Став официальной невестой, Соня немедленно занялась организационными делами, взяла на себя переговоры с издательствами и редакциями журналов. Крайне слабый физически, но стремившийся продолжать творческую работу писатель впервые почувствовал пользу от человека, которому мог всецело доверять. Соня действительно была компетентна во всех вопросах, которые ей поручались.

В начале сентября 1949 года Блэр был переведен в больницу Лондонского университетского колледжа, где им занялся доктор Эндрю Морленд, ранее консультировавший докторов, лечивших его в Крэнхеме. Прогнозы Морленда не были лишены оптимизма. Он писал Варбургу, с которым дружил: «Даже при соблюдении покоя я не ожидаю выздоровления, но он вполне может быть в состоянии писать по несколько часов в день… Он может затем дойти до стадии, которую мы называем “хронический больной в хорошем состоянии”, то есть будет способен кое-как работать и по несколько часов заниматься еще какими-то делами»{722}. Врач отправил Эрика назад в санаторий, но его состояние не улучшалось, и вскоре он снова оказался в палате университетской клиники.

Единственным утешением для Эрика в эти тяжкие недели было то, что теперь его могла регулярно навещать Соня, которая подробно отчитывалась о деловых контактах, предложениях и переговорах. Морленд надеялся, что присутствие любимой женщины окажет благотворное влияние на физическое состояние пациента. Доктор верил в чудодейственную силу горного воздуха и советовал при первых признаках улучшения отправиться в Швейцарские Альпы{723}. Теперь, когда на текущий счет писателя поступали немалые суммы, финансовое положение позволяло и оплачивать огромные медицинские расходы, и обеспечивать средствами Эврил и Ричарда, и планировать поездку с Соней в Швейцарию.

Тринадцатого октября 1949 года в больничной палате состоялась официальная церемония бракосочетания. Свидетелем со стороны жениха был Дэвид Астор. Невесту сопровождали подруга Джанетта Вулли и ее муж Роберт Ки. Обряд венчания совершил больничный священник. Эрику разрешено было подняться с постели и облачиться в праздничный костюм. Однако покинуть больницу хотя бы на короткое время ему категорически запретили, поэтому Соня со свидетелями отправилась в ресторан отеля «Риц» на праздничный ужин, а ее муж остался на больничной койке. На следующий день Соня принесла ему в память о свадебном обеде ресторанное меню со своим автографом и подписями свидетелей{724}.

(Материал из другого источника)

-- ==== Sys2Proof/Tests/Slice0.lean ====
section
/-! SUPPORT. Tests. Expected results are those of 95_test_vectors.md, or worked by hand from the rule a test names. The
last section shows that the hypotheses of each statement can be met. -/

namespace Sys2Proof.Tests

open Sys2Proof Sys2Proof.Machine Sys2Proof.Claims

/-! ### Helpers -/

/-- The start state of 95 section 3.2, from reset. -/
def start : State :=
  ((((((State.reset.writeReg 1 0x0000FFFF#32).writeReg 2 0x11111111#32).writeReg 3 0x22222222#32).writeReg 4
    0xF0F0F0F0#32).writeReg 5 0x0F0F0F0F#32).writeReg 6 0x00FF00FF#32).writeReg 7 0xFF00FF00#32

/-- The same with Z set, so that a CC instruction clearing it shows. -/
def startZ : State := { start with icc := ⟨false, true, false, false⟩ }

/-- A state with the policies changed. -/
def withOdd (p : OddPairPolicy) (s : State) : State := { s with cfg := { s.cfg with oddPairPolicy := p } }
def withNvc (p : IccNvcPolicy) (s : State) : State := { s with cfg := { s.cfg with iccNvcPolicy := p } }
def withHigh (p : PairHighWord) (s : State) : State := { s with cfg := { s.cfg with pairHighWord := p } }
def withXnor (p : XnorFormula) (s : State) : State := { s with cfg := { s.cfg with xnorFormula := p } }

/-- Whether an outcome is a next state with a property. -/
def nextHas (p : State → Bool) : Host.Outcome State Fault Refusal → Bool
  | .next t => p t
  | .fault _ => false
  | .refused _ => false

/-- Registers `n` and `m`, and Z, after the instruction. -/
def gives (i : Instr) (s : State) (n : RegNum) (v : Word) (m : RegNum) (u : Word) (z : Bool) : Bool :=
  nextHas (fun t => t.readReg n == v && t.readReg m == u && t.icc.z == z) (exec i s)

/-- The start state with the word at address 0, where reset's `pc` points, ready to run. -/
def placed (w : Word) : State := start.placeWord w

/-! ### WellFormed: each check refuses -/

theorem test_wf_even : Instr.wf Config.default (.ord 4 6 2) = true := by decide
theorem test_wf_rd_odd : Instr.wf Config.default (.ord 4 6 3) = false := by decide
theorem test_wf_rs1_odd : Instr.wf Config.default (.anddcc 5 6 2) = false := by decide
theorem test_wf_rs2_odd : Instr.wf Config.default (.xnord 4 7 2) = false := by decide
theorem test_wf_consecutive_31 :
    Instr.wf { Config.default with oddPairPolicy := .consecutive } (.ord 4 6 31) = false := by decide
theorem test_wf_xnordcc_absent : Instr.wf { Config.default with xnordccOp3 := none } (.xnordcc 4 6 2) = false := by
  decide
theorem test_op3_clash : Config.op3Distinct { Config.default with xnordccOp3 := some 0x07#6 } = false := by decide

/-! ### Decoding: the words of 95 section 2.1, the pattern of each written out bit by bit from R49 -/

/-- 10 00010 000010 00100 0 0000000 1 00110 -/
theorem test_decode_ord :
    decodeWord Config.default (0b10#2 ++ 0b00010#5 ++ 0b000010#6 ++ 0b00100#5 ++ 0b0#1 ++ 0b0000000#7 ++ 0b1#1 ++
      0b00110#5) = .instr (.ord 4 6 2) := by decide
theorem test_decode_ordcc : decodeWord Config.default 0x84910026#32 = .instr (.ordcc 4 6 2) := by decide
theorem test_decode_ordn : decodeWord Config.default 0xBC37003A#32 = .instr (.ordn 28 26 30) := by decide
theorem test_decode_ordncc : decodeWord Config.default 0x94B2002C#32 = .instr (.ordncc 8 12 10) := by decide
/-- 10 00010 010011 00100 0 0000000 1 00110 -/
theorem test_decode_xordcc :
    decodeWord Config.default (0b10#2 ++ 0b00010#5 ++ 0b010011#6 ++ 0b00100#5 ++ 0b0#1 ++ 0b0000000#7 ++ 0b1#1 ++
      0b00110#5) = .instr (.xordcc 4 6 2) := by decide
theorem test_decode_xnord : decodeWord Config.default 0x903A8020#32 = .instr (.xnord 10 0 8) := by decide
theorem test_decode_xnordcc : decodeWord Config.default 0x84B90026#32 = .instr (.xnordcc 4 6 2) := by decide
theorem test_decode_andd : decodeWord Config.default 0xBC0F803E#32 = .instr (.andd 30 30 30) := by decide
/-- 10 00010 010001 00100 0 0000000 1 00110 -/
theorem test_decode_anddcc :
    decodeWord Config.default (0b10#2 ++ 0b00010#5 ++ 0b010001#6 ++ 0b00100#5 ++ 0b0#1 ++ 0b0000000#7 ++ 0b1#1 ++
      0b00110#5) = .instr (.anddcc 4 6 2) := by decide
theorem test_decode_anddn : decodeWord Config.default 0x80290026#32 = .instr (.anddn 4 6 0) := by decide
theorem test_decode_anddncc : decodeWord Config.default 0x84A90026#32 = .instr (.anddncc 4 6 2) := by decide

/-- The bytes of 95 section 2.1: 84 11 00 26 at increasing addresses. -/
theorem test_decode_bytes :
    decodeBytes Config.default [0x84#8, 0x11#8, 0x00#8, 0x26#8, 0x99#8] = (.instr (.ord 4 6 2), [0x99#8]) := by decide
theorem test_decode_few_bytes : (decodeBytes Config.default [0x84#8, 0x11#8, 0x00#8]).1 = .truncated := by decide
theorem test_table_word : decodeTableWord 32 0x80B80020 = some (.xnordcc 0 0 0) := by decide

/-- The refusals of 95 section 2.2. -/
theorem test_refuse_out_of_scope :
    [0x81F80020#32, 0x80000020#32, 0x80102020#32, 0x84110006#32, 0x00000000#32, 0x44110026#32, 0xC4110026#32,
      0x80180061#32].all (fun w => decodeWord Config.default w == .outOfScopeWord) = true := by decide
theorem test_refuse_unused :
    [0x84110066#32, 0x84111026#32, 0x84111FE6#32].all
      (fun w => decodeWord Config.default w == .unusedBitsNonZero) = true := by decide
theorem test_ignore_unused :
    decodeWord { Config.default with unusedBitsPolicy := .ignore } 0x84111FE6#32 = .instr (.ord 4 6 2) := by decide
theorem test_refuse_odd :
    [0x86110026#32, 0x84114026#32, 0x84110027#32].map (decodeWord Config.default) =
      [.oddPairRegister .rd, .oddPairRegister .rs1, .oddPairRegister .rs2] := by decide
theorem test_refuse_rd_31 :
    decodeWord { Config.default with oddPairPolicy := .consecutive } 0xBE110026#32 = .oddPairRegister .rd := by decide
theorem test_absent_xnordcc :
    decodeWord { Config.default with xnordccOp3 := none } 0x80B80020#32 = .outOfScopeWord := by decide

/-- Column `%r28, %r26, %r30` of 95 section 2.1. -/
theorem test_encode :
    [Instr.ord 28 26 30, .xnordcc 28 26 30, .anddncc 28 26 30].map (encodeWord Config.default) =
      [some 0xBC17003A#32, some 0xBCBF003A#32, some 0xBCAF003A#32] := by decide
theorem test_encode_bytes : encode Config.default (.ord 4 6 2) = some [0x84#8, 0x11#8, 0x00#8, 0x26#8] := by decide

/-! ### Assembler (R15, R56, R58) -/

theorem test_disassemble : disassemble (.xnordcc 10 8 0) = "xnordcc %r10, %r8, %r0" := by decide
theorem test_assemble : assemble "anddn" 8 12 16 = some (.anddn 8 12 16) := by decide
theorem test_register_names :
    [regOfName "%o0", regOfName "%l7", regOfName "%i0", regOfName "%fp", regOfName "%r32"] =
      [some 8, some 23, some 24, some 30, none] := by decide

/-! ### Execution: 95 section 3.2, cases a (rd = 0) to e (rd = rs1) -/

theorem test_ord_rd0 : gives (.ord 4 6 0) startZ 0 0 1 0xFF0FFF0F#32 true = true := by decide
theorem test_ord_rd_is_rs1 : gives (.ord 4 6 4) start 4 0xF0FFF0FF#32 5 0xFF0FFF0F#32 false = true := by decide
theorem test_ordcc_rs2_0 : gives (.ordcc 4 0 2) startZ 2 0xF0F0F0F0#32 3 0x0F0FFFFF#32 false = true := by decide
/-- R60: with all four source words zero, Z = 1. -/
theorem test_ordcc_zero : gives (.ordcc 8 10 2) start 2 0 3 0 true = true := by decide
theorem test_ordn_rs1_0 : gives (.ordn 0 6 2) startZ 2 0xFF00FF00#32 3 0x00FFFFFF#32 true = true := by decide
theorem test_ordn_rd0 : gives (.ordn 4 6 0) start 0 0 1 0x0FFF0FFF#32 false = true := by decide
theorem test_ordncc_same : gives (.ordncc 2 2 2) startZ 2 0xFFFFFFFF#32 3 0xFFFFFFFF#32 false = true := by decide
/-- R62: `a = 0` and `b` all ones give Z = 1. -/
theorem test_ordncc_zero :
    gives (.ordncc 8 10 2) ((start.writeReg 10 0xFFFFFFFF#32).writeReg 11 0xFFFFFFFF#32) 2 0 3 0 true = true := by
  decide
theorem test_xordcc_same : gives (.xordcc 2 2 2) start 2 0 3 0 true = true := by decide
theorem test_xordcc_rd_is_rs1 : gives (.xordcc 4 6 4) startZ 4 0xF00FF00F#32 5 0xF00FF00F#32 false = true := by decide
theorem test_xnord_rs2_0 : gives (.xnord 4 0 2) startZ 2 0x0F0F0F0F#32 3 0xF0F00F0F#32 true = true := by decide
/-- 95 section 3.1: under `literal` the result is that of the exclusive OR table. -/
theorem test_xnord_literal :
    gives (.xnord 4 6 2) (withXnor .literal start) 2 0xF00FF00F#32 3 0xF00FF00F#32 false = true := by decide
theorem test_xnordcc_rd0 : gives (.xnordcc 4 6 0) startZ 0 0 1 0x0FF00FF0#32 false = true := by decide
/-- R65: complementary pairs give Z = 1. -/
theorem test_xnordcc_zero :
    gives (.xnordcc 4 8 2) ((start.writeReg 8 0x0F0F0F0F#32).writeReg 9 0xF0F0F0F0#32) 2 0 3 0 true = true := by
  decide
theorem test_andd_rs1_0 : gives (.andd 0 6 2) startZ 2 0 3 0x0000FF00#32 true = true := by decide
theorem test_andd_rd_is_rs1 : gives (.andd 4 6 4) start 4 0x00F000F0#32 5 0x0F000F00#32 false = true := by decide
theorem test_anddcc_rs2_0 : gives (.anddcc 4 0 2) startZ 2 0 3 0x00000F0F#32 false = true := by decide
/-- R67: a zero low word and a non-zero high word give Z = 0. -/
theorem test_anddcc_high_only :
    gives (.anddcc 8 8 8) ((startZ.writeReg 8 1#32).writeReg 9 0#32) 8 1 9 0 false = true := by decide
theorem test_anddn_rd0 : gives (.anddn 4 6 0) startZ 0 0 1 0x000F000F#32 true = true := by decide
theorem test_anddn_rs1_0 : gives (.anddn 0 6 2) start 2 0 3 0x000000FF#32 false = true := by decide
theorem test_anddncc_rs2_0 : gives (.anddncc 4 0 2) startZ 2 0xF0F0F0F0#32 3 0x0F0F0000#32 false = true := by decide
theorem test_anddncc_same : gives (.anddncc 2 2 2) start 2 0 3 0 true = true := by decide

/-! ### The policies -/

/-- 95 section 3.1, N even and N odd of `0000000080000000 | 7FFFFFFF7FFFFFFF`: N is 0 and then 1. -/
theorem test_v8like_n :
    [PairHighWord.even, .odd].map (fun h =>
      nextHas (fun t => t.icc.n && !t.icc.v && !t.icc.c)
        (exec (.ordcc 8 10 2) (withHigh h (withNvc .v8like (((start.writeReg 9 0x80000000#32).writeReg 10
          0x7FFFFFFF#32).writeReg 11 0x7FFFFFFF#32))))) = [false, true] := by decide
theorem test_unchanged_nvc :
    nextHas (fun t => decide (t.icc = ⟨true, true, true, true⟩))
      (exec (.xordcc 2 2 2) { withNvc .unchanged start with icc := ⟨true, false, true, true⟩ }) = true := by decide
theorem test_any_takes_three_draws : nextHas (fun t => t.draws == 3) (exec (.xordcc 2 2 2) start) = true := by decide
theorem test_psr_field : Icc.psrField ⟨true, false, true, true⟩ = 0b1011#4 := by decide
/-- 95 section 3.3. -/
theorem test_align_down :
    gives (.ord 5 7 3) (withOdd .alignDown start) 2 0xF0FFF0FF#32 3 0xFF0FFF0F#32 false = true := by decide
/-- 95 section 3.3. -/
theorem test_consecutive :
    gives (.ord 5 7 3) (withOdd .consecutive (start.writeReg 8 0x12345678#32)) 3 0xFF0FFF0F#32 4 0x12FF56FF#32
      false = true := by decide
/-- R19: an odd pair has its first register high whatever `PAIR_HIGH_WORD` says, so the registers are those above and N
is bit 31 of `x[3]`. -/
theorem test_consecutive_high_odd :
    gives (.ord 5 7 3) (withHigh .odd (withOdd .consecutive (start.writeReg 8 0x12345678#32))) 3 0xFF0FFF0F#32 4
      0x12FF56FF#32 false = true := by decide

theorem test_consecutive_n :
    nextHas (fun t => t.icc.n) (exec (.ordcc 5 7 3) (withNvc .v8like (withHigh .odd (withOdd .consecutive
      (start.writeReg 8 0x12345678#32))))) = true := by decide
/-- R17 and R19, by hand: `a = x[5] ++ x[4]` (even, swapped), `b = x[7] ++ x[8]` (odd), and the even rd has its low half
in `x[2]`. -/
theorem test_consecutive_mixed :
    gives (.ord 4 7 2) (withHigh .odd (withOdd .consecutive (start.writeReg 8 0x12345678#32))) 2 0xF2F4F6F8#32 3
      0xFF0FFF0F#32 false = true := by decide

/-! ### Steps: 95 section 4, P5 and P6, one step each -/

/-- P6, step 1: the word at `pc` runs, and the counters advance. -/
theorem test_step_runs :
    nextHas (fun t => t.readReg 2 == 0xF0FFF0FF#32 && t.pc == 4#32 && t.npc == 8#32) (step (placed 0x84110026#32)) =
      true := by decide
/-- P5: in a delay slot `npc` is the branch target. -/
theorem test_step_delay_slot :
    nextHas (fun t => t.pc == 0x40000100#32 && t.npc == 0x40000104#32)
      (step { placed 0x84110026#32 with npc := 0x40000100#32 }) = true := by decide
/-- P6a to P6c: what each refusal records. -/
theorem test_step_refusals :
    [0x80180020#32, 0x84110066#32, 0x84110027#32].map (fun w =>
      match step (placed w) with
      | .refused r => some r
      | .next _ => none
      | .fault _ => none) =
      [some (.outOfScopeWord 0 0x80180020#32), some (.unusedBitsNonZero 0 0x84110066#32),
        some (.oddPairRegister .rs2 0 (some 0x84110027#32))] := by decide
/-- P6d and the states of R28 and R88: no step. -/
theorem test_no_step :
    [start, { placed 0x84110026#32 with refused := true }, { placed 0x84110026#32 with faulted := true },
      { placed 0x84110026#32 with endPc := some 0#32 }, { placed 0x84110026#32 with pc := 2#32 }].map (fun s =>
      match step s with
      | .fault r => some r
      | .next _ => none
      | .refused _ => none) =
      [some .stuckOutsideText, some .markedRefused, some .markedFaulted, some .runIsFinal,
        some .stuckOutsideText] := by decide
/-- R72 and R73: only the mark changes. -/
theorem test_marks :
    (placed 0x80180020#32).successor = some { placed 0x80180020#32 with refused := true } ∧
    (withOdd .trapIllegal (placed 0x86114027#32)).successor =
      some { withOdd .trapIllegal (placed 0x86114027#32) with faulted := true } := by decide
theorem test_reset_is_stuck : step State.reset = .fault .stuckOutsideText := rfl
theorem test_reset_runs_a_table_row :
    nextHas (fun t => t.pc == 4#32) (step (State.reset.withFetchWord 32 0x80A80020)) = true := by decide

/-! ### Witnesses: the hypotheses of each statement can be met -/

/-- OrdWritesBitwiseOr, OrdccWritesOrAndSetsFlags, OrdnWritesOrWithComplement, OrdnccWritesOrComplementSetsFlags,
XordccWritesXorAndSetsFlags, XnordWritesXnorByFormula, XnordccWritesXnorAndSetsFlags, AnddWritesBitwiseAnd,
AnddccWritesAndSetsFlags, AnddnClearsBitsOfSecond, AnddnccClearsBitsAndSetsFlags and ZeroFlagTestsOfCcInstructions: the
lowest and the highest even register numbers. -/
theorem witness_even_operands : EvenReg 0 ∧ EvenReg 2 ∧ EvenReg 30 := by unfold EvenReg; decide

/-- ZeroFlagTestsOfCcInstructions, clause of XNORDCC. -/
theorem witness_ZeroFlagTestsOfCcInstructions : start.cfg.xnorFormula = .complement := rfl

theorem witness_IdiomsCopyComplementAndClear :
    (start.writeReg 1 0#32).readReg 1#5 = 0#32 ∧ (start.writeReg 1 0#32).cfg.xnorFormula = .complement ∧
    (EvenReg 0 ∧ EvenReg 30) := ⟨by decide, rfl, by unfold EvenReg; decide⟩

/-- EveryInstructionKeepsItsFrame, with a plain instruction and a CC instruction, and a register outside the pair. -/
theorem witness_EveryInstructionKeepsItsFrame :
    (∃ t, exec (.andd 4 6 0) start = .next t) ∧ (∃ t, exec (.anddcc 4 6 30) start = .next t) ∧
    Opcode.setsCc .andd = false ∧ pairForm start.cfg.oddPairPolicy 30 = .pair ⟨30, 31⟩ ∧
    (29#5 ≠ 30#5 ∧ 29#5 ≠ 31#5) := ⟨⟨_, rfl⟩, ⟨_, rfl⟩, rfl, by decide, by decide⟩

theorem witness_NoInstructionTouchesMemory : ∃ t, exec (.ordncc 4 6 2) (placed 0x84110026#32) = .next t := ⟨_, rfl⟩

theorem witness_CountersDoNotInfluenceResults : ∃ t, exec (.xnord 4 6 2) start = .next t := ⟨_, rfl⟩

theorem witness_ConditionCodesAreNeverRead :
    ∃ t, exec (.xordcc 4 6 2) start = .next t ∧ Opcode.setsCc .xordcc = true := ⟨_, rfl, rfl⟩

/-- All even, and all odd under `consecutive`, where N is fixed even under `v8like`. -/
theorem witness_HighHalfChoiceIsInvisible :
    (∃ t, exec (.ordcc 4 6 2) start = .next t) ∧ start.cfg.iccNvcPolicy ≠ .v8like ∧
    start.cfg.oddPairPolicy ≠ .consecutive ∧ (∃ t, exec (.ordcc 5 7 3) (withOdd .consecutive start) = .next t) ∧
    ((5#5).toNat % 2 = (3#5).toNat % 2 ∧ (7#5).toNat % 2 = (3#5).toNat % 2) ∧
    ((withOdd .consecutive start).cfg.oddPairPolicy = .consecutive ∧ ¬EvenReg (Instr.ordcc 5 7 3).rd) :=
  ⟨⟨_, rfl⟩, by decide, by decide, ⟨_, rfl⟩, by decide, rfl, by unfold EvenReg; decide⟩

Соня взяла фамилию Блэр, хотя позже, издавая труды покойного супруга, обычно указывала: «Соня Оруэлл».

Жить Эрику оставалось ровно 100 дней. На протяжении всего этого времени Соня, теперь уже в качестве жены, проявляла чрезвычайную активность, занявшись совершенно запущенными делами супруга: отвечала на многочисленные письма, предлагала издательствам его роман и публицистику, начала подготовку к поездке в Швейцарию. «У меня теперь есть человек, который меня любит»{725}, — повторял Эрик, в немалой степени преувеличивая. Чувства, лежавшие в основе их брака, не были взаимными. Эрик любил Соню, несмотря на ее репутацию. Сам он тоже не был пуританином; как сказала Соня, те, кто утверждает обратное, «видимо, забывают, что пуританин никогда не женился бы на женщине, подобной мне»{726}.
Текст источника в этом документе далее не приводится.